According to Aristotle, the favorite fallacy of the sophist is the fallacy of irrelevant conclusion.  The sophist presents an irrefutable truth as an argument and then is aghast when the interlocutor takes exception to the truth.  This sophistry should be readily recognizable to anyone who has tried to wiggle out of the “Black Lives Matter” verbal finger trap.  The Catholic sophists are skilled at taking the foundational principles of the dignity of the human person and the common good as verbal trump cards to defend what is ultimately, not a moral or religious position, but a political one.  Because this often does harm to the moral authority of the Church, it is important that lay people recognize it and be able to avoid the confusion that is sure to follow from the sophistry buffet that picks and chooses which doctrines to emphasize.

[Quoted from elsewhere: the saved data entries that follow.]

/-- The outputs of the Row are not applied (R174): the previous commands stay, writing stops, and nothing that the Row computed is
committed. -/
def State.rowLost (s : State) (n a : Nat) : State :=
  let s := ((s.flag (F.NDL_FLAG_OVR n)).count (F.NDL_COUNTS_OVR_COUNT n)).count (F.NDL_STATUS_OVR_RUN n)
  let s := (s.setFld (F.NDL_TIMING_LAST_NS n) 0xFFFF).clr (F.NDL_STATUS_POS_OK n)
  let s := (s.modNeedle n fun x =>
    let kept := if x.latched then x.prev else x.states
    { x with states := kept, prev := kept, latched := false, doneInputs := x.inputs }).event (6 + n) 1 4 n (s.fld (F.NDL_STATUS_OVR_RUN n))
  (s.modAct a fun x => { x with overrun := true }).gate a

/-- An internal check of Needle n fails (R175): of one that drives, the outputs of the Row are treated as under R174. -/
def State.internalFault (s : State) (n : Nat) : State :=
  let role := s.fld (F.NDL_STATUS_ROLE n)
  if !s.hasNeedle n || role == 0 || role == 5 then s
  else
    let s := s.flag (F.NDL_FLAG_INT_CHECK n)
    let s := if s.drives n && graphRuns (s.fld (F.NDL_STATUS_MODE n)) then s.rowLost n (s.fld (F.NDL_STATUS_ACT n)) else s
    s.needleFaulted n

/-- NEEDLE_INTERNAL_FAULT (R175): declared at once. -/
def execNeedleInternalFault (n : Nat) (s : State) : Host.Outcome State Fault Refusal := .next (s.internalFault n)

/-- The driving Needle has not latched at its deadline (R174, R175). -/
def State.overrun (s : State) (n a : Nat) : State :=
  let s := s.rowLost n a
  if 2 ≤ s.fld (F.NDL_STATUS_OVR_RUN n) then s.needleFaulted n else s

/-! ### After the deadline (R152) -/

/-- Take what is left of the entries due in this phase. -/
def State.takeEntries (s : State) (n : Nat) : State :=
  (List.range (s.needle n).due).foldl (fun s _ => s.takeEntry n) s

/-- The generator runs in every Row in SEEK (R168 to R170). -/
def State.runGenerator (s : State) (n : Nat) : State :=
  if s.fld (F.NDL_STATUS_MODE n) ≠ 1 then s
  else
    let ls := (s.needle n).limitSet
    let g := generate (s.sfld (F.NDL_SP_POS_POS n)) (s.sfld (F.NDL_SP_VEL_VEL n)) (s.sfld (F.NDL_SP_ACC_ACC n)) (s.goal n)
      (s.sfld (F.NDL_LIM_VMAX_VMAX n ls)) (s.sfld (F.NDL_LIM_AMAX_AMAX n ls)) (s.sfld (F.NDL_LIM_JMAX_JMAX n ls))
      (s.on (F.NDL_CTRL_PROFILE_FALLBACK n))
    let s := ((s.setSfld (F.NDL_SP_POS_POS n) g.p).setSfld (F.NDL_SP_VEL_VEL n) g.v).setSfld (F.NDL_SP_ACC_ACC n) g.a
    let s := s.modNeedle n fun x => { x with jerk := g.jerk }
    let s := if g.sat then s.flag (F.NDL_FLAG_SAT n) else s
    let s := if g.stepped then (s.flag (F.NDL_FLAG_PROFILE_STEP n)).event (6 + n) 5 3 n 0 else s
    if g.p = s.goal n ∧ g.v = 0 ∧ g.a = 0 ∧ s.modeSoFar n = 1 then (s.modNeedle n fun x => { x with arrived := true }).requestMode n 2 else s

/-- Settle and hold counts of the Row (R163, R165); HOLD from missed wedges ends when LOCK has returned. -/
def State.countRow (s : State) (n : Nat) : State :=
  match s.fld (F.NDL_STATUS_MODE n) with
  | 2 =>
    let inside := (s.sfld (F.NDL_ERR_ERR n)).natAbs ≤ s.fld (F.NDL_SETTLE_WIN n)
    s.modNeedle n fun x => { x with settleRun := if inside then x.settleRun + 1 else 0, settleRows := x.settleRows + 1 }
  | 4 =>
    if s.on (F.NDL_STATUS_LOCK n) then
      let s := s.modNeedle n fun x => { x with holdRows := 0 }
      if s.on (F.NDL_STATUS_HOLD_CMD n) || (s.needle n).pendingMode.isSome then s else s.requestMode n 2
    else s.modNeedle n fun x => { x with holdRows := x.holdRows + 1 }
  | _ => s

“Dignity of the Human Person”

The dignity of the human person is, of course, the foundation of the Church’s Social Doctrine.  For this reason, it readily lends itself to abuse as an irrelevant conclusion.  The problem is that nearly every issue in society involves a collision in human dignity.  You might speak of the dignity of the immigrant, but you cannot in turn ignore the dignity of the citizen.  The principle of the dignity of the human person is always a two-edged sword.  In fact, this collision occurs so often that God uses the dignity of the human person as His reason for commanding the death penalty in Gn 9:6.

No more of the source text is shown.